Each video is converted into representative frames and, optionally, an audio transcript. The resulting multimodal payload is sent to the provider and the raw response is written to JSON.

Parameters:

  • videos_or_folder

    (str | List[str]) –

    A single video path, a folder containing videos, or a list of video file paths.

  • prompt

    (str, default: image_discovery_prompt ) –

    Prompt passed through to the provider.

  • provider

    (Optional[OpenAIProvider], default: None ) –

    Optional provider instance implementing image_features and, when use_audio=True, optionally transcribe_audio.

  • as_set

    (bool, default: True ) –

    When True, all extracted frames are analyzed together to produce one shared schema. When False, all extracted frames are pooled together and analyzed individually, so the returned list has one entry per extracted frame rather than one entry per source video.

  • num_frames

    (int, default: 5 ) –

    Target number of key frames to extract per video before downsampling across the batch.

  • output_dir

    (str | Path, default: 'outputs' ) –

    Directory where the JSON artifact should be written.

  • output_filename

    (Optional[str], default: None ) –

    Custom filename for the saved artifact. Defaults to discovered_video_features.json.

  • use_audio

    (bool, default: True ) –

    Whether to extract an audio track and include a transcript as extra context when the provider supports transcription.

  • max_videos_to_sample

    (int, default: 5 ) –

    Upper bound on how many videos are sampled from a folder input to control cost and payload size. When a folder contains more than this many videos, a subset is sampled before frame extraction.

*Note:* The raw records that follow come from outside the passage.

/-! ### setStall -/

@[simp] theorem setStall_pending (u : Nat) (x : Stall) : (setStall u x s).pending = s.pending := rfl
@[simp] theorem setStall_regs (u : Nat) (x : Stall) : (setStall u x s).regs = s.regs := rfl
@[simp] theorem setStall_mem (u : Nat) (x : Stall) : (setStall u x s).mem = s.mem := rfl
@[simp] theorem setStall_fresh (u : Nat) (x : Stall) : (setStall u x s).fresh = s.fresh := rfl
@[simp] theorem setStall_frame (u : Nat) (x : Stall) : (setStall u x s).frame = s.frame := rfl
@[simp] theorem setStall_tick (u : Nat) (x : Stall) : (setStall u x s).tick = s.tick := rfl
@[simp] theorem setStall_tickPrev (u : Nat) (x : Stall) : (setStall u x s).tickPrev = s.tickPrev := rfl
@[simp] theorem setStall_mode (u : Nat) (x : Stall) : (setStall u x s).mode = s.mode := rfl
@[simp] theorem setStall_fs (u : Nat) (x : Stall) : (setStall u x s).fs = s.fs := rfl
@[simp] theorem setStall_units (u : Nat) (x : Stall) : (setStall u x s).units = s.units := rfl
@[simp] theorem setStall_stalls (u : Nat) (x : Stall) : (setStall u x s).stalls = smapSet (fun _ => stallReset) u x s.stalls := rfl
@[simp] theorem setStall_pages (u : Nat) (x : Stall) : (setStall u x s).pages = s.pages := rfl
@[simp] theorem setStall_progMem (u : Nat) (x : Stall) : (setStall u x s).progMem = s.progMem := rfl
@[simp] theorem setStall_outs (u : Nat) (x : Stall) : (setStall u x s).outs = s.outs := rfl
@[simp] theorem setStall_outFlight (u : Nat) (x : Stall) : (setStall u x s).outFlight = s.outFlight := rfl
@[simp] theorem setStall_posts (u : Nat) (x : Stall) : (setStall u x s).posts = s.posts := rfl
@[simp] theorem setStall_ueWords (u : Nat) (x : Stall) : (setStall u x s).ueWords = s.ueWords := rfl
@[simp] theorem setStall_ceWords (u : Nat) (x : Stall) : (setStall u x s).ceWords = s.ceWords := rfl
@[simp] theorem setStall_fg (u : Nat) (x : Stall) : (setStall u x s).fg = s.fg := rfl
@[simp] theorem setStall_ledger (u : Nat) (x : Stall) : (setStall u x s).ledger = s.ledger := rfl
@[simp] theorem setStall_evtWait (u : Nat) (x : Stall) : (setStall u x s).evtWait = s.evtWait := rfl
@[simp] theorem setStall_lastRead (u : Nat) (x : Stall) : (setStall u x s).lastRead = s.lastRead := rfl
@[simp] theorem setStall_latches (u : Nat) (x : Stall) : (setStall u x s).latches = s.latches := rfl
@[simp] theorem setStall_tokenBad (u : Nat) (x : Stall) : (setStall u x s).tokenBad = s.tokenBad := rfl
@[simp] theorem setStall_passCe (u : Nat) (x : Stall) : (setStall u x s).passCe = s.passCe := rfl
@[simp] theorem setStall_retrainPend (u : Nat) (x : Stall) : (setStall u x s).retrainPend = s.retrainPend := rfl
@[simp] theorem setStall_scrubAt (u : Nat) (x : Stall) : (setStall u x s).scrubAt = s.scrubAt := rfl
@[simp] theorem setStall_arb (u : Nat) (x : Stall) : (setStall u x s).arb = s.arb := rfl
@[simp] theorem setStall_bursts (u : Nat) (x : Stall) : (setStall u x s).bursts = s.bursts := rfl
@[simp] theorem setStall_limiters (u : Nat) (x : Stall) : (setStall u x s).limiters = s.limiters := rfl
@[simp] theorem setStall_drovers (u : Nat) (x : Stall) : (setStall u x s).drovers = s.drovers := rfl
@[simp] theorem setStall_chans (u : Nat) (x : Stall) : (setStall u x s).chans = s.chans := rfl
@[simp] theorem setStall_drvMem (u : Nat) (x : Stall) : (setStall u x s).drvMem = s.drvMem := rfl
@[simp] theorem setStall_lines (u : Nat) (x : Stall) : (setStall u x s).lines = s.lines := rfl
@[simp] theorem setStall_staged (u : Nat) (x : Stall) : (setStall u x s).staged = s.staged := rfl
@[simp] theorem setStall_rxq (u : Nat) (x : Stall) : (setStall u x s).rxq = s.rxq := rfl
@[simp] theorem setStall_admitted (u : Nat) (x : Stall) : (setStall u x s).admitted = s.admitted := rfl
@[simp] theorem setStall_sessions (u : Nat) (x : Stall) : (setStall u x s).sessions = s.sessions := rfl
@[simp] theorem setStall_oldSessions (u : Nat) (x : Stall) : (setStall u x s).oldSessions = s.oldSessions := rfl
@[simp] theorem setStall_keys (u : Nat) (x : Stall) : (setStall u x s).keys = s.keys := rfl
@[simp] theorem setStall_txq (u : Nat) (x : Stall) : (setStall u x s).txq = s.txq := rfl
@[simp] theorem setStall_sent (u : Nat) (x : Stall) : (setStall u x s).sent = s.sent := rfl
@[simp] theorem setStall_spiFlags (u : Nat) (x : Stall) : (setStall u x s).spiFlags = s.spiFlags := rfl
@[simp] theorem setStall_arp (u : Nat) (x : Stall) : (setStall u x s).arp = s.arp := rfl
@[simp] theorem setStall_evtLog (u : Nat) (x : Stall) : (setStall u x s).evtLog = s.evtLog := rfl
@[simp] theorem setStall_evtWord (u : Nat) (x : Stall) : (setStall u x s).evtWord = s.evtWord := rfl
@[simp] theorem setStall_seqClosed (u : Nat) (x : Stall) : (setStall u x s).seqClosed = s.seqClosed := rfl
@[simp] theorem setStall_seqSnap (u : Nat) (x : Stall) : (setStall u x s).seqSnap = s.seqSnap := rfl
@[simp] theorem setStall_seqPend (u : Nat) (x : Stall) : (setStall u x s).seqPend = s.seqPend := rfl
@[simp] theorem setStall_seqAud (u : Nat) (x : Stall) : (setStall u x s).seqAud = s.seqAud := rfl
@[simp] theorem setStall_seqAudFrame (u : Nat) (x : Stall) : (setStall u x s).seqAudFrame = s.seqAudFrame := rfl
@[simp] theorem setStall_jobs (u : Nat) (x : Stall) : (setStall u x s).jobs = s.jobs := rfl
@[simp] theorem setStall_regions (u : Nat) (x : Stall) : (setStall u x s).regions = s.regions := rfl
@[simp] theorem setStall_ownSessions (u : Nat) (x : Stall) : (setStall u x s).ownSessions = s.ownSessions := rfl
@[simp] theorem setStall_ownReqs (u : Nat) (x : Stall) : (setStall u x s).ownReqs = s.ownReqs := rfl
@[simp] theorem setStall_replies (u : Nat) (x : Stall) : (setStall u x s).replies = s.replies := rfl
@[simp] theorem setStall_work (u : Nat) (x : Stall) : (setStall u x s).work = s.work := rfl
@[simp] theorem setStall_live (u : Nat) (x : Stall) : (setStall u x s).live = s.live := rfl
@[simp] theorem setStall_kernels (u : Nat) (x : Stall) : (setStall u x s).kernels = s.kernels := rfl
@[simp] theorem setStall_partials (u : Nat) (x : Stall) : (setStall u x s).partials = s.partials := rfl
@[simp] theorem setStall_params (u : Nat) (x : Stall) : (setStall u x s).params = s.params := rfl
@[simp] theorem setStall_liveParams (u : Nat) (x : Stall) : (setStall u x s).liveParams = s.liveParams := rfl
@[simp] theorem setStall_liveSlots (u : Nat) (x : Stall) : (setStall u x s).liveSlots = s.liveSlots := rfl
@[simp] theorem setStall_liveCellar (u : Nat) (x : Stall) : (setStall u x s).liveCellar = s.liveCellar := rfl
@[simp] theorem setStall_results (u : Nat) (x : Stall) : (setStall u x s).results = s.results := rfl
@[simp] theorem setStall_ramps (u : Nat) (x : Stall) : (setStall u x s).ramps = s.ramps := rfl
@[simp] theorem setStall_meters (u : Nat) (x : Stall) : (setStall u x s).meters = s.meters := rfl
@[simp] theorem setStall_strips (u : Nat) (x : Stall) : (setStall u x s).strips = s.strips := rfl
@[simp] theorem setStall_liveTasks (u : Nat) (x : Stall) : (setStall u x s).liveTasks = s.liveTasks := rfl
@[simp] theorem setStall_livePosts (u : Nat) (x : Stall) : (setStall u x s).livePosts = s.livePosts := rfl
@[simp] theorem setStall_brews (u : Nat) (x : Stall) : (setStall u x s).brews = s.brews := rfl
@[simp] theorem setStall_directWait (u : Nat) (x : Stall) : (setStall u x s).directWait = s.directWait := rfl
@[simp] theorem setStall_groups (u : Nat) (x : Stall) : (setStall u x s).groups = s.groups := rfl
@[simp] theorem setStall_tapKnown (u : Nat) (x : Stall) : (setStall u x s).tapKnown = s.tapKnown := rfl
@[simp] theorem setStall_ports (u : Nat) (x : Stall) : (setStall u x s).ports = s.ports := rfl
@[simp] theorem setStall_traces (u : Nat) (x : Stall) : (setStall u x s).traces = s.traces := rfl
@[simp] theorem setStall_rxCells (u : Nat) (x : Stall) : (setStall u x s).rxCells = s.rxCells := rfl
@[simp] theorem setStall_prbs (u : Nat) (x : Stall) : (setStall u x s).prbs = s.prbs := rfl
@[simp] theorem setStall_mgmt (u : Nat) (x : Stall) : (setStall u x s).mgmt = s.mgmt := rfl
@[simp] theorem setStall_timeq (u : Nat) (x : Stall) : (setStall u x s).timeq = s.timeq := rfl
@[simp] theorem setStall_acqq (u : Nat) (x : Stall) : (setStall u x s).acqq = s.acqq := rfl
@[simp] theorem setStall_liveRx (u : Nat) (x : Stall) : (setStall u x s).liveRx = s.liveRx := rfl
@[simp] theorem setStall_team (u : Nat) (x : Stall) : (setStall u x s).team = s.team := rfl
@[simp] theorem setStall_routes (u : Nat) (x : Stall) : (setStall u x s).routes = s.routes := rfl
@[simp] theorem setStall_annCount (u : Nat) (x : Stall) : (setStall u x s).annCount = s.annCount := rfl
@[simp] theorem setStall_parentRun (u : Nat) (x : Stall) : (setStall u x s).parentRun = s.parentRun := rfl
@[simp] theorem setStall_margins (u : Nat) (x : Stall) : (setStall u x s).margins = s.margins := rfl
@[simp] theorem setStall_pair (u : Nat) (x : Stall) : (setStall u x s).pair = s.pair := rfl
@[simp] theorem setStall_liveAreas (u : Nat) (x : Stall) : (setStall u x s).liveAreas = s.liveAreas := rfl
@[simp] theorem setStall_liveRegs (u : Nat) (x : Stall) : (setStall u x s).liveRegs = s.liveRegs := rfl
@[simp] theorem setStall_liveSweep (u : Nat) (x : Stall) : (setStall u x s).liveSweep = s.liveSweep := rfl
@[simp] theorem setStall_domA (u : Nat) (x : Stall) : (setStall u x s).domA = s.domA := rfl
@[simp] theorem setStall_domB (u : Nat) (x : Stall) : (setStall u x s).domB = s.domB := rfl
@[simp] theorem setStall_comma (u : Nat) (x : Stall) : (setStall u x s).comma = s.comma := rfl
@[simp] theorem setStall_pulses (u : Nat) (x : Stall) : (setStall u x s).pulses = s.pulses := rfl
@[simp] theorem setStall_aligns (u : Nat) (x : Stall) : (setStall u x s).aligns = s.aligns := rfl
@[simp] theorem setStall_history (u : Nat) (x : Stall) : (setStall u x s).history = s.history := rfl
@[simp] theorem setStall_fromFree (u : Nat) (x : Stall) : (setStall u x s).fromFree = s.fromFree := rfl
@[simp] theorem setStall_remap (u : Nat) (x : Stall) : (setStall u x s).remap = s.remap := rfl
@[simp] theorem setStall_amps (u : Nat) (x : Stall) : (setStall u x s).amps = s.amps := rfl
@[simp] theorem setStall_reqLimit (u : Nat) (x : Stall) : (setStall u x s).reqLimit = s.reqLimit := rfl
@[simp] theorem setStall_ovrBalls (u : Nat) (x : Stall) : (setStall u x s).ovrBalls = s.ovrBalls := rfl
@[simp] theorem setStall_ovrHist (u : Nat) (x : Stall) : (setStall u x s).ovrHist = s.ovrHist := rfl
@[simp] theorem setStall_power (u : Nat) (x : Stall) : (setStall u x s).power = s.power := rfl
@[simp] theorem setStall_liveStreams (u : Nat) (x : Stall) : (setStall u x s).liveStreams = s.liveStreams := rfl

  • max_total_frames_payload

    (int, default: 15 ) –

    Upper bound on the total number of frames sent to the provider across the batch.

  • random_seed

    (Optional[int], default: None ) –

    Optional seed used when folder inputs need to sample a subset of videos. Pass a value here to make the sampled subset reproducible across runs.

Returns:

  • DiscoveryResult

    A single discovery payload in joint mode or a list of payloads in

  • DiscoveryResult

    pooled per-frame mode.

Raises:

  • FileNotFoundError

    If the input path is missing or a folder contains no supported video files.

  • ValueError

    If no frames can be extracted from the provided videos.